Recognizing the first term as the KL-divergence between $\hat{p}$ and $p_\theta(x)$ and the second term as the entropy of $\hat{p}(x)$, we can rewrite this as

\[p_{\theta_{\text{MLE}}} = \text{arg}\min_{p_\theta} KL(\hat{p}(x) || p_\theta(x)) + H(\hat{p})\]

where $H$ represents the entropy.

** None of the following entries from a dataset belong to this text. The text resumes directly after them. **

/-- A target equal to the recorded phase is refused ALREADY_THERE (check 4 of R91). -/
theorem test_move_already_there :
    (after (.move .op [3, 1, 4, 0, 0]) plant).ports.op.response = some [0x90, 0x21] := by decide +kernel

/-- PIN from PP withdraws a balancer order (5.10, 2012 s). -/
theorem test_pin_withdraws :
    let t := after (.pin .pp [3]) (queued [order 3 .p2 .balancer 0])
    t.queue.orders = [] ∧ (t.conn 3).motion = .idle ∧ t.log.records.map (·.outcome) = [.withdrawn] := by
  decide +kernel

/-- The last second of an order's life removes it EXPIRED (5.10, 2015 s). -/
theorem test_second_expires :
    let t := after .oneSecondEvent (queued [{ order 3 .p2 .sp 0 with life := 1 }])
    t.queue.orders = [] ∧ t.log.records.map (·.outcome) = [.expired] ∧ t.partTime = 1 := by decide +kernel

/-- A hold returns a master order to the queue with a release disarm (5.10, last variant; R147). -/
theorem test_hold_returns_master_order :
    let t := after (.hold .op []) (transferring (ctx .arming .op) (.arm .p2 40 3))
    t.queue.orders = [order 3 .p2 .op 1] ∧ t.transfers.first = none ∧ (t.conn 3).motion = .queued
      ∧ t.bus.disarmSlots.get 3 = some (.release 1) ∧ t.log.records = [] := by decide +kernel

/-! ### Chapter 6: section 6.9 -/

/-- The third lapse takes a connection that was PRESENT to ABSENT with UNIT_LOST (113 s). -/
theorem test_third_lapse :
    let s := asking .poll .routine
    let t := after .lapse { s with
      conns := s.conns.set 3 { unit .p1 with presence := .lapsing, lapseCount := 2, beforeLapse := some .present } }
    (t.conn 3).presence = .absent ∧ (t.conn 3).lapseCount = 0 ∧ t.alarms.sp.unitLost = true := by decide +kernel

/-- A reply with another serial takes the connection to MISMATCH and forgets its phase (160 s). -/
theorem test_mismatch :
    let t := after (.pollReply 4 9 41388 (report (some .p3) .steady 450 0)) (asking .poll .routine)
    (t.conn 3).presence = .mismatch ∧ (t.conn 3).recordedPhase = none ∧ (t.conn 3).lastSerial = 41388
      ∧ (t.conn 3).load = 0 ∧ t.alarms.pp.unitMismatch = true := by decide +kernel

/-- The first reply after ABSENT sets the load directly and starts the arrival hold (176 s). -/
theorem test_arrival :
    let s := asking .poll .survey
    let t := after (.pollReply 4 9 41388 (report (some .p3) .steady 450 0)) { s with
      conns := s.conns.set 3 { unit .p1 with presence := .absent, recordedPhase := none } }
    (t.conn 3).presence = .arriving ∧ (t.conn 3).arrivalHold = 30 ∧ (t.conn 3).load = 450
      ∧ (t.conn 3).recordedPhase = some .p3 ∧ t.log.records = [] := by decide +kernel

/-- A hand change opens the contact as a transfer does (R112): the unit answers BUSY meanwhile, and its counter has gone
up; the contact then closes on the phase the switch names. -/
theorem test_hand_change :
    let u : SelectorUnit := ⟨7, some .p1, .steady, none, none, 41, true, false, false, 0⟩
    let turning := u.handChange .p2
    (turning.closed, turning.state, turning.counter) = (none, .transferring, 42)
      ∧ (turning.arm ⟨.p3, 40, 3⟩).2 = .armRefused .busy
      ∧ ((turning.closeContact true true).closed, (turning.closeContact true true).state) = (some .p2, .steady) := by
  decide +kernel

/-- Every reply carries the request's address and tag and the unit's serial (R109, R113): FIRE to a STEADY unit. -/
theorem test_unit_reply_carries_the_serial :
    let u : SelectorUnit := ⟨41388, some .p1, .steady, none, none, 41, false, false, false, 0⟩
    (u.handle ⟨3, 9, .fire, .context 1⟩).2 = .notArmedReply 4 9 41388 := by decide +kernel

/-! ### Chapter 7: section 7.9 -/

/-- A confirm poll on the target ends the transfer COMPLETED (200 ms). -/
theorem test_completed :
    let t := after (.pollReply 4 9 7 (report (some .p2) .steady 0 18)) (transferring (ctx .fired .op) .poll)
    (t.conn 3).recordedPhase = some .p2 ∧ (t.conn 3).settle = 600 ∧ (t.conn 3).transfersToday = 1
      ∧ (t.conn 3).motion = .idle ∧ t.log.records.map (·.outcome) = [.completed] ∧ t.transfers.fireSlot = none := by
  decide +kernel

/-- A FIRE that lapses is raised and sent once more (221 ms, 222 ms). -/
theorem test_fire_lapse :
    let t := after .lapse (transferring (ctx .armed .op) .fire)
    (t.conn 3).presence = .lapsing ∧ t.bus.outstanding = some ⟨3, 10, .fire, .context 1⟩
      ∧ t.transfers.first.map (·.fireRetried) = some true := by decide +kernel

/-- A confirm poll that shows FAULT with no phase ends the transfer FAULT_OPEN (429 ms). -/
theorem test_fault_open :
    let t := after (.pollReply 4 9 7 (report none .fault 0 18)) (transferring (ctx .fired .balancer) .poll)
    (t.conn 3).recordedPhase = none ∧ (t.conn 3).motion = .faulted ∧ (t.conn 3).faultCause = some .openContact
      ∧ t.alarms.op.transferFault = true := by decide +kernel

/-- NOT_ARMED is answered by one re-ARM (R139). -/
theorem test_re_arm :
    let t := after (.notArmedReply 4 9 7) (transferring (ctx .armed .op) .fire)
    t.transfers.fireSlot = none ∧ (t.conn 3).motion = .arming
      ∧ t.bus.outstanding = some ⟨3, 10, .arm .p2 40 3, .context 1⟩ := by decide +kernel

/-! ### Chapter 8: steps 2 and 4 of section 8.5 -/

def sagging : State :=
  { State.reset with
    metering := { State.reset.metering with
      phases := { State.reset.metering.phases with p3 := { PhaseState.initial with liveLow := true } } }
    alarms := State.reset.alarms.map fun _ => { AlarmSet.empty with phaseLow := true } }

theorem test_hold_raises_hold_changed :
    let t := after (.hold .pp []) sagging
    t.hold = ⟨false, true⟩ ∧ t.alarms.sp = { AlarmSet.empty with phaseLow := true, holdChanged := true } := by
  decide +kernel

theorem test_clear_keeps_live_level :
    (after (.clearAlarms .pp [0x50]) sagging).ports.pp.response = some [0xB0, 0x00, 0x10] := by decide +kernel

/-! ### Chapters 9 to 11 -/

/-- The published check value of the CRC with R167's parameters: that of the nine characters 123456789. -/
theorem test_crc_check_value : crc16 [0x31, 0x32, 0x33, 0x34, 0x35, 0x36, 0x37, 0x38, 0x39] = 0x29B1 := by decide +kernel

/-- By hand from R167: over the byte 0xFF every message bit equals the bit that leaves the register, so the register only
shifts, and ends 0xFF00. -/
theorem test_crc_of_FF : crc16 [0xFF] = 0xFF00 := by decide +kernel

/-- A dead interval of 47 ms is stored as 40, OK_CLAMPED (R133). -/
theorem test_dead_interval_rounds_down :
    (after (.writeSetting .op [23, 0, 0, 0, 47]) State.reset).ports.op.response
      = some [0xB8, 0x01, 0, 0, 0, 40] := by decide +kernel

/-- U_stop is kept below U_start (R71): with U_start 150 it takes at most 149. -/
theorem test_stop_threshold_below_start :
    (after (.writeSetting .op [12, 0, 0, 0, 200]) State.reset).settings.numeric.get SettingId.uStop.number = 149 := by
  decide +kernel

/-- READ_LOG from an overwritten record sets the gap flag (section 10.2.1, with a log of two records). -/
theorem test_read_log_gap :
    let r (n : Word) : LogRecord := ⟨n, 0, 3, some .p1, .p2, .op, none, none, .completed⟩
    ((after (.readLog .op [0, 0, 0, 1, 1]) { State.reset with log := ⟨[r 5, r 6], 7⟩ }).ports.op.response.map
      (·.take 8)) = some [0x87, 0x00, 1, 1, 0, 0, 0, 5] := by decide +kernel

theorem test_supply_lost_during_a_save : (after .supplyLost saving).image = none := by decide +kernel

theorem test_step_idles_on_an_empty_queue : step State.reset = .next State.reset := rfl

/-! ### States and operands that meet the statements' hypotheses -/

theorem ready_reset (p : Port) : Ready State.reset p := by cases p <;> exact ⟨rfl, rfl⟩

theorem ready_plant (p : Port) : Ready plant p := by cases p <;> exact ⟨rfl, rfl⟩

theorem test_meets_StepTakesTheFrontCommand :
    ({ State.reset with pending := [.lapse, .saveEnd] } : State).pending = .lapse :: [.saveEnd]
      ∧ State.reset.pending = [] := ⟨rfl, rfl⟩

theorem test_meets_ResetIsPowerOnWithABadImage : imageFound saving = none ∧ imageFound State.reset = none := ⟨rfl, rfl⟩

theorem test_meets_SupplyLostEndsOperation :
    State.reset.powered = true ∧ ({ State.reset with powered := false } : State).powered = false
      ∧ Instr.lapse ≠ .powerOn := ⟨rfl, rfl, by decide⟩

Since $H(\hat{p})$ is constant w.r.t. $p_\theta(x)$, we can ignore this term and the solution can be written as

\[p_{\theta_{\text{MLE}}} = \text{arg}\min_{p_\theta} KL(\hat{p}(x) || p_\theta(x)).\]

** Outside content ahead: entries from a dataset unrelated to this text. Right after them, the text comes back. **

-- ==== Sys2Proof/Syntax.lean ====
section
/-! DEFINITION. The 40 commands of spec/opcode_table.json (30_encoding R68), one constructor per row, in the table's
order, with the selectors of 30_encoding R63 and the indexes of R64 as operands. The write data of a command is on the bus
`cmd_wdata` (30_encoding R62), not in the command word. -/
namespace Sys2Proof

/-- The window registers WIN_RD selects. -/
inductive WinReg where
  | base | avail
  deriving DecidableEq, Repr

/-- The header fields whose width is fixed (42_field_layout R120, ids 0 to 9). -/
inductive FixedField where
  | fc | dur | a1 | a2 | a3 | a4 | sc | qos | bac | ssc
  deriving DecidableEq, Repr

/-- The header fields (42_field_layout R120): those of fixed width, and the bitmap. -/
inductive Field where
  | fixed (f : FixedField)
  | bmp
  deriving DecidableEq, Repr

/-- The sub-fields of Frame Control below the flags (41_frame_control R105). -/
inductive FcField where
  | ver | ftype | subtype
  deriving DecidableEq, Repr

/-- The eight Frame Control flags (41_frame_control R102). -/
inductive Flag where
  | toDs | fromDs | moreFrag | retry | pwrMgmt | moreData | protectedFrame | order
  deriving DecidableEq, Repr

/-- The four address slots (43_dispatch_addresses R148): slot 0 is A1. -/
inductive Slot where
  | a1 | a2 | a3 | a4
  deriving DecidableEq, Repr

/-- The five address roles (43_dispatch_addresses R151). -/
inductive Role where
  | da | sa | bssid | ra | ta
  deriving DecidableEq, Repr

/-- The sub-fields of Sequence Control and of Starting Sequence Control (44_control_subfields R171, R186). -/
inductive SeqField where
  | frag | seq
  deriving DecidableEq, Repr

/-- The sub-fields of QoS Control (44_control_subfields R176). -/
inductive QosField where
  | tid | eosp | ackPolicy | amsdu | txop
  deriving DecidableEq, Repr

/-- The sub-fields of BA/BAR Control that have a command (44_control_subfields R181). -/
inductive BacField where
  | policy | multiTid | compr | tid
  deriving DecidableEq, Repr

/-- The commands. A bitmap index is a count, checked by `Instr.wellFormed`. -/
inductive Instr where
  | nop
  | decode
  | commit
  | statusRd
  | winRd (r : WinReg)
  | kindRd
  | fsizeRd
  | hlenRd
  | offsetRd (f : Field)
  | fcRd
  | fcWr
  | fcfRd (f : FcField)
  | fcfWr (f : FcField)
  | flagRd (f : Flag)
  | flagWr (f : Flag)
  | durRd
  | durWr
  | addrRd (a : Slot)
  | addrWr (a : Slot)
  | roleRd (r : Role)
  | roleWr (r : Role)
  | scRd
  | scWr
  | scfRd (f : SeqField)
  | scfWr (f : SeqField)
  | qosRd
  | qosWr
  | qsfRd (f : QosField)
  | qsfWr (f : QosField)
  | bacRd
  | bacWr
  | bacfRd (f : BacField)
  | bacfWr (f : BacField)
  | sscRd
  | sscWr
  | sscfRd (f : SeqField)
  | sscfWr (f : SeqField)
  | bmpLenRd
  | bmpRd (i : Nat)
  | bmpWr (i : Nat)
  deriving DecidableEq, Repr

end Sys2Proof
end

Equivalence with information projection

Now, can we somehow show that the MLE, which minimizes $KL(\hat{p}(x) || p_\theta(x))$, is equivalent to the information projection of an exponential family base distribution $p_0$ onto a set of distributions $\mathcal{P}$ with some constraints?

Specifically, we’ll try to show that

\[\text{arg}\min_{p_\theta} KL(\hat{p}(x) || p_\theta(x)) = \text{arg}\min_{\substack{p \in \mathcal{P} \\ c_j(X) = a_j}} \text{KL}(p || p_0)\]

where $c_j(X) = a_j$ are constraints on the distribution. Specifically, these constraints require the information projection to have the same sufficient statistics as $\hat{p}(x)$:

\[c_j(X) = a_j \iff \mathbb{E}\_p[T_j(X)] = \mathbb{E}\_{\hat{p}}[T_j(X)]\]

where $T_j(X)$ represent the sufficient statistics of the data.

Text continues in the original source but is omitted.